Interestingly, in pending cases for which the arbitral tribunal had been constituted under the old rules, parties were allowed to proceed to new appointments if they so wished, but only until the first day of hearings and within a period of 10 days from the date when the new Arbitration Rules entered into force. The first day of hearings is, according to Article 44 of the 2014 Arbitration Rules, the first date of arbitration when the duly notified parties can file legal conclusions, and when the tribunal discusses with the parties the organization of the procedure, possible settlements, jurisdictional objections, and whether the parties have other claims or wish to make additional submissions. However, if, at the time the new Arbitration Rules became effective, proceedings were already more advanced than the first day of hearings, the appointment of new arbitrators could have been done only upon the agreement of both parties, until the next hearing at the latest. Finally, Article 88 of the 2014 Arbitration Rules made it clear that cases pending at the time when the new rules were adopted will be governed by the rules in force at the time of filing the request for arbitration, unless the parties decide otherwise.
The arbitral procedure
The claimant submits to the Court a request for arbitration. The request contains the same elements as a request filed with a state court, to which the claimant should attach a copy of the document containing the arbitration clause (the main contract or the separate arbitration agreement). The respondent files a statement of defense, to which it has the right to add counterclaims arising out of the same legal relation. Objections regarding the existence or validity of the arbitration agreement or the constitution of the arbitral tribunal must be raised by no later than the first hearing day, under risk of preclusion. By contrast, public order objections can be invoked at any time during the whole arbitral proceeding.

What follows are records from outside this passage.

/-- Frames sent and not yet covered. -/
def inFlight (t : Transport) : Nat := (t.unacked.filter (fun f => !f.sacked)).length

/-- Whether the windows allow one more frame (R103, R105). -/
def maySend (t : Transport) : Bool :=
  decide (inFlight t < t.cwnd) && seqLt t.sendSeq t.hostLimit

/-- Send queued frames while the windows allow, at most `fuel` of them. -/
def pumpN : Nat → State → Line → State
  | 0, s, _ => s
  | k + 1, s, l =>
    match tpOf s l with
    | none => s
    | some t =>
      match t.sendQueue with
      | [] => s
      | f :: rest =>
        if maySend t then
          let f := { f with seq := t.sendSeq, sentAt := s.sessionUs, sends := 1 }
          let s := updTp s l (fun t => { t with sendQueue := rest, unacked := t.unacked ++ [f],
                                                sendSeq := seqAdd t.sendSeq 1 })
          pumpN k (sendTagged s l f.typ f.berth f.seq f.first f.last f.payload) l
        else s

/-- Send what the windows allow. -/
def pump (s : State) (l : Line) : State :=
  match tpOf s l with
  | none => s
  | some t => pumpN t.sendQueue.length s l

/-- Cut bytes into payloads of at most `max` bytes. -/
def cutBytes (max : Nat) : Nat → List Byte → List (List Byte)
  | 0, bs => [bs]
  | k + 1, bs => if bs.length ≤ max then [bs] else bs.take max :: cutBytes max k (bs.drop max)

/-- The frames of one capsule (R102): FIRST on the first, LAST and the completion ring ticket on the last. -/
def framesOf (berth : Nat) (ticket : Option (Nat × Nat)) : Bool → List (List Byte) → List TxFrame
  | _, [] => []
  | first, [p] => [{ typ := 0x10, seq := 0, berth := berth, first := first, last := true, payload := p, ticket := ticket,
                     sentAt := 0, sends := 0, expiries := 0, sacked := false }]
  | first, p :: rest =>
    { typ := 0x10, seq := 0, berth := berth, first := first, last := false, payload := p, ticket := none, sentAt := 0, sends := 0,
      expiries := 0, sacked := false } :: framesOf berth ticket false rest

/-- Queue a capsule on a line and send what the windows allow. -/
def sendCapsule (s : State) (l : Line) (berth : Nat) (ticket : Option (Nat × Nat)) (bytes : List Byte) : State :=
  match tpOf s l with
  | none => s
  | some t =>
    let fs := framesOf berth ticket true (cutBytes t.maxPayload bytes.length bytes)
    pump (updTp s l (fun t => { t with sendQueue := t.sendQueue ++ fs })) l

/-- Retransmit a frame (R104): same SEQ and payload, a new NONCE_CTR. -/
def resend (s : State) (l : Line) (seq : Nat) : State :=
  match tpOf s l with
  | none => s
  | some t =>
    match t.unacked.find? (fun f => f.seq == seq) with
    | none => s
    | some f =>
      let s := updTp s l (fun t => { t with unacked := t.unacked.map (fun g =>
        if g.seq = seq then { g with sends := g.sends + 1, sentAt := s.sessionUs } else g) })
      bump (sendTagged s l f.typ f.berth f.seq f.first f.last f.payload) A.MO_RETX_COUNT

/-- A round trip measured on a frame sent once (R104, RFC 6298), in µs. DESIGN CHOICE (log 155): the clock granularity G of
RFC 6298 is 1 µs, and SRTT and RTTVAR are kept in whole µs, rounded down. -/
def sampleRtt (t : Transport) (r : Nat) : Transport :=
  let (srtt, var) :=
    if t.srtt = 0 ∧ t.rttvar = 0 then (r, r / 2)
    else ((7 * t.srtt + r) / 8, (3 * t.rttvar + (if t.srtt ≤ r then r - t.srtt else t.srtt - r)) / 4)
  { t with srtt := srtt, rttvar := var, rtoUs := min 100000 (max 100 (srtt + max 1 (4 * var))) }

/-- The congestion window halved, at most once per round trip (R105). -/
def halveWindow (t : Transport) (seq : Nat) : Transport :=
  if seqLt seq t.recoverSeq then t else { t with cwnd := max 2 (t.cwnd / 2), recoverSeq := t.sendSeq, cwndAcked := 0 }

/-- The congestion window grown by one frame for each window of frames acknowledged (R105). -/
def growWindow (t : Transport) (acked : Nat) : Transport :=
  let n := t.cwndAcked + acked
  if t.cwnd ≤ n then { t with cwnd := t.cwnd + 1, cwndAcked := n - t.cwnd } else { t with cwndAcked := n }

/-- Whether a received ACK and SACK cover a frame of this SEQ. -/
def covers (ack : Nat) (sack : BitVec 32) (seq : Nat) : Bool :=
  seqLt seq ack || (let d := seqDist (seqAdd ack 1) seq; decide (d < 32) && sack.getLsbD d)

/-- A fresh transport on a path, with the windows of R103 and R105. -/
def Transport.fresh (path : Path) (maxPayload recvWindow hostLimit now : Nat) (ecn : Bool) : Transport :=
  { path := path, maxPayload := maxPayload, recvWindow := recvWindow, hostLimit := hostLimit, ecn := ecn, sendSeq := 1,
    recvAck := 1, held := [], ackPending := 0, ackSince := 0, sendQueue := [], unacked := [], cwnd := 32, cwndAcked := 0,
    recoverSeq := 1, srtt := 0, rttvar := 0, rtoUs := 1000, eceOut := false, cwrNext := false, sendPhase := false,
    recvPhase := false, sendCtr := 0, framesUnderKey := 0, oldEpoch := none, rekeyRefusedSince := none, sendRefusedSince := none, lastRx := now,
    lastTx := now }

/-! ### Key slots of a line (R339 to R342, R350) -/

/-- The slot that a number names, if it is not free. -/
def slotOf (s : State) (k : Nat) : Option Slot := tabGet s.cipher.slots k

/-- Change a slot. -/
def updSlot (s : State) (k : Nat) (f : Slot → Slot) : State :=
  { s with cipher := { s.cipher with slots := tabUpd s.cipher.slots k f } }

/-- A slot allocated with its first key material: LIVE, epoch 0 (R341). -/
def putSlot (s : State) (k kind owner : Nat) (key : KeyMaterial) (indexKey : Nat) : State :=
  let x : Slot := { kind := kind, st := .live, epoch := 0, owner := owner, ctr := 0, chunk := 0, refs := 0, key := key,
                    indexKey := indexKey, shadows := [] }
  { s with cipher := { s.cipher with slots := tabPut s.cipher.slots k x } }

/-- Free a slot: its key and every shadow are zeroised (R342). -/
def freeSlot (s : State) (k : Nat) : State :=
  { s with cipher := { s.cipher with slots := tabErase s.cipher.slots k } }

The deliberations of the tribunal are conducted confidentially. The award is final and mandatory, having with the same effect as a final and binding court decision. Once enforced by state courts, the award becomes a writ of execution just as a court order. In domestic arbitrations or international arbitrations seated in Romania, the award can be challenged for any of the reasons set forth in the Code of Civil Procedure. The parties are not allowed, under Romanian law, to waive their right to seek annulment before the award is made. Once that is issued, such right can nevertheless be waived.

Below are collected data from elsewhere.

-- ==== Sys2Proof/Machine/Rules.lean ====
section
/-! DEFINITION. Where rule entries and rule bodies stand in the index and the engines (R211, R213). -/

namespace Sys2Proof.Machine

/-- Banks of a class, ascending (R204). -/
def banksOf (s : State) (cls : Nat) : List Nat := (List.range 64).filter (fun b => s.index.banks.getD b 0 == cls)

/-- The prefix hash of a rule's word (R211). -/
def ruleHash (s : State) (pfx : List Byte) : Nat := kmac (randomOf s.index.kRule) pfx "FLITAR-RULE" / 2 ^ 84

/-- Bodies that an engine holds. -/
def bodiesOn (s : State) (e : Nat) : Nat := (s.index.ruleEntries.filter (fun x => x.engine == e)).length

/-- The engine that takes a new body (R213): the fewest bodies, ties to the lower number. -/
def bodyEngine (s : State) : Nat :=
  (List.range 64).foldl (fun a e => if bodiesOn s e < bodiesOn s a then e else a) 0

/-- Entries of a rule pair, in order of offset. -/
def pairRules (s : State) (pair : Nat) : List RuleEntry :=
  let mine := fun (e : RuleEntry) => match s.flash.rules.find? (fun r => r.id == e.rule) with
    | some r => r.quay % 2 == pair
    | none => false
  sortBy RuleEntry.offset (s.index.ruleEntries.filter mine)

/-- Entries of a rule pair are written or invalidated at offsets: their cells hold what the bodies give. -/
def dropCells (s : State) (k : Nat) (offsets : List Nat) : State := match s.index.pairs[k]? with
  | some p => { s with index := { s.index with upsets := s.index.upsets.filter (fun u =>
      !((u.1 / 131072 == p.a || u.1 / 131072 == p.b) && offsets.contains (u.1 % 131072))) } }
  | none => s

/-- A member of a rule pair is migrated to the lowest spare (R220) with its entries packed, and becomes a spare; with no spare it is
packed where it is. The compaction ends in the step that starts it (DESIGN CHOICE: the spec gives it no time; log entry 169). -/
def migrateMember (k : Nat) (s : State) (b : Nat) : State :=
  let clear := fun (s : State) => { s with index := { s.index with upsets := s.index.upsets.filter (fun u => u.1 / 131072 != b) } }
  match (banksOf s 4).head? with
  | none => clear (raise s 7 1)
  | some g =>
    let put := fun (p : BankPair) => { p with a := if p.a = b then g else p.a, b := if p.b = b then g else p.b }
    clear { s with index := { s.index with banks := listSet (listSet s.index.banks g 3) b 4, pairs := s.index.pairs.modify k put } }

/-- A pair whose append offset has reached the end of its banks is compacted (R211): its live entries are packed into
ascending offsets in their order, each member in turn being migrated. -/
def compactPair (s : State) (pair : Nat) : State :=
  let s := match s.index.pairs[pair]? with
    | some p => ([p.a, p.b].filter p.holds).foldl (migrateMember pair) s
    | none => s
  let mine := pairRules s pair
  let packed := (List.range mine.length).filterMap (fun k => (mine[k]?).map (fun e => { e with offset := k }))
  let rest := s.index.ruleEntries.filter (fun e => !(mine.map RuleEntry.rule).contains e.rule)
  { s with index := { s.index with ruleEntries := rest ++ packed,
                                   appendAt := tabPut s.index.appendAt pair mine.length } }

/-- A rule takes its entry at the append offset of its pair, in both members; its body stands in an engine. -/
def enterRule (s : State) (r : Rule) (engine : Nat) : State :=
  let pair := r.quay % 2
  let s := if 131072 ≤ tabGetD s.index.appendAt pair 0 then compactPair s pair else s
  let o := tabGetD s.index.appendAt pair 0
  let e : RuleEntry := { offset := o, rule := r.id, engine := engine }
  dropCells { s with index := { s.index with ruleEntries := s.index.ruleEntries ++ [e],
                                             appendAt := tabPut s.index.appendAt pair (o + 1) } } pair [o]

/-- A new rule: its body goes to the engine that has room (R213). -/
def placeRule (s : State) (r : Rule) : State := enterRule s r (bodyEngine s)

/-- No rule is in the index. -/
def clearRules (s : State) : State :=
  { s with index := { s.index with ruleEntries := [], appendAt := [],
                                   upsets := s.index.upsets.filter (fun u => s.index.banks.getD (u.1 / 131072) 0 != 3) } }

/-- Rule entries and bodies are built afresh from the rule bodies, in ascending RULE_ID order (R211, R213). -/
def rebuildRules (s : State) : State := (sortBy Rule.id s.flash.rules).foldl placeRule (clearRules s)

/-- Rule entries are built afresh while every body stays in its engine (R213, R327). -/
def reloadRules (s : State) : State :=
  let was := s.index.ruleEntries
  (sortBy Rule.id s.flash.rules).foldl (fun s r => match was.find? (fun e => e.rule == r.id) with
    | some e => enterRule s r e.engine
    | none => placeRule s r) (clearRules s)

/-- Rules leave the index: each is invalidated at its offset. -/
def removeRules (s : State) (ids : List Nat) : State :=
  let gone := s.index.ruleEntries.filter (fun e => ids.contains e.rule)
  let s := (List.range 2).foldl (fun s k =>
    dropCells s k (((pairRules s k).filter (fun e => ids.contains e.rule)).map RuleEntry.offset)) s
  { s with index := { s.index with ruleEntries := s.index.ruleEntries.filter (fun e => !gone.contains e) } }

end Sys2Proof.Machine
end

The continuous reformation of the arbitration system in the current economic context in Romania, as well as from the perspective of Romania’s status as European Union Member State, has become a priority, especially since all the tension placed by applying certain rules can be completely eliminated.
An important issue to consider is the arbitrators’ training. In order to continuously improve their professional training and align themselves to international standards, arbitrators are offered training courses such as those offered by CIArb. In my opinion, maintaining and creating new international working groups are essential for any significant development.